Report each line below that carries the word "some".

START Material provided

/-- An EMPTY group record (R71). -/
def Group.initial : Group where
  state := .empty
  members := []
  tg0 := 0
  step := 0
  tg := 0
  demand := 0
  held := false
  start := none
  settleTimer := none
  haltReason := none
  causing := none
  completion := none

/-- An authority record at power-on (R102). -/
def Authority.initial : Authority := ⟨false, none, none⟩

/-- A pad horn at power-on (R107). -/
def Horn.initial : Horn := ⟨none, .silent, 0⟩

/-- The Permit Engine of a factory part (R175). -/
def Permits.initial : Permits :=
  ⟨List.replicate 32 ⟨false, .setMask, .eq, 0, false, .allow, 0⟩, .allow, [], 0⟩

/-- An anemometer channel at power-on (R114). -/
def Channel.initial : Channel := ⟨none, .healthy, 0⟩

/-- The Wind Monitor at power-on (R114). Until the first sample forms thresholds, the configured ones stand,
lowered by no ice (DESIGN CHOICE, log 37). -/
def Wind.initial (record : WindRecord) : Wind where
  ch1 := .initial
  ch2 := .initial
  disagreeCount := 0
  disagreeMark := false
  degraded := false
  window := []
  cls := .calm
  riseBreezy := 0
  riseStrong := 0
  riseStow := 0
  fall := 0
  safety := false
  silence := false
  inForce := ⟨record.breezy, record.strong, record.stow, .none⟩
  record := record

/-- A stow record at power-on (R123): STOWED with the pin command IN where the pin in switch is made. -/
def StowRecord.initial (pinIn : Bool) : StowRecord :=
  ⟨if pinIn then .stowed else .unstowed, false, pinIn, none, none, none⟩

/-- A zone at power-on (R139). -/
def Zone.initial (r : ZoneRecord) : Zone where
  rated := r.rated
  frame := r.frame
  mode := r.mode
  manual := 0
  idle := r.idle
  melt := r.melt
  band := r.band
  retain := r.retain
  storedMode := r.mode
  reading := none
  healthy := false
  forced := false
  requested := 0
  shedCap := none
  effective := 0
  step := r.frame - 1
  contactor := false

/-- The ice figures at power-on (R155). The cold-wet condition holds from start-up, so the wet timer
runs from epoch 0 (log 4). -/
def Ice.initial : Ice := ⟨.none, .none, some 0, none, none⟩

/-- The Feed Arbiter at power-on (R157, R173). -/
def Feed.initial (r : StationRecord) : Feed where
  limit := r.limit
  base := r.base
  period := r.period
  allowance := r.allowance
  standing := .const ⟨⟨0, 0⟩, ⟨0, 0⟩⟩
  groups := ⟨none, none, none, none⟩
  waves := .const none
  queue := []
  shed := ⟨false, none, false, none, none⟩
  cursor := none
  lastStep := none

/-- A link record at power-on (R186). -/
def LinkRecord.initial (enable : Bool) (silence : Timer) : LinkRecord where
  rx := []
  waiting := none
  reply := none
  notice := none
  noticeFirst := false
  taken := 0
  discarded := 0
  dropped := 0
  enable := enable
  sequence := 0
  flags := 0
  silence := silence

/-- The links at power-on (R186): notices off on Operations and Safety, always on for pendants, the
silence timers started. -/
def Links.initial : Links :=
  ⟨.initial false none, .initial false (some 0), .const (.initial true (some 0))⟩

/-- The field inputs of one axis at reset (DESIGN CHOICE, log 2): encoders agree at a position inside
the soft limits, brake set, nothing reported. -/
def restAxis (position : Mdeg) : AxisInputs :=
  ⟨position, position, false, false, false, false, true, false, false, false⟩

/-- The field inputs at reset (DESIGN CHOICE, log 2): a pad at rest, the pin out, the bus down, sensors
at 0.0 °C, still air and the store supply good. -/
def restInputs : FieldInputs where
  ants := .const ⟨⟨restAxis 0, restAxis 45000⟩, 0, false, true, ⟨0, 0, 0⟩⟩
  anem1 := 0
  anem2 := 0
  supplyGood := true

END Material provided

_Response to this task_
def Ice.initial : Ice := ⟨.none, .none, some 0, none, none⟩
  ⟨.initial false none, .initial false (some 0), .const (.initial true (some 0))⟩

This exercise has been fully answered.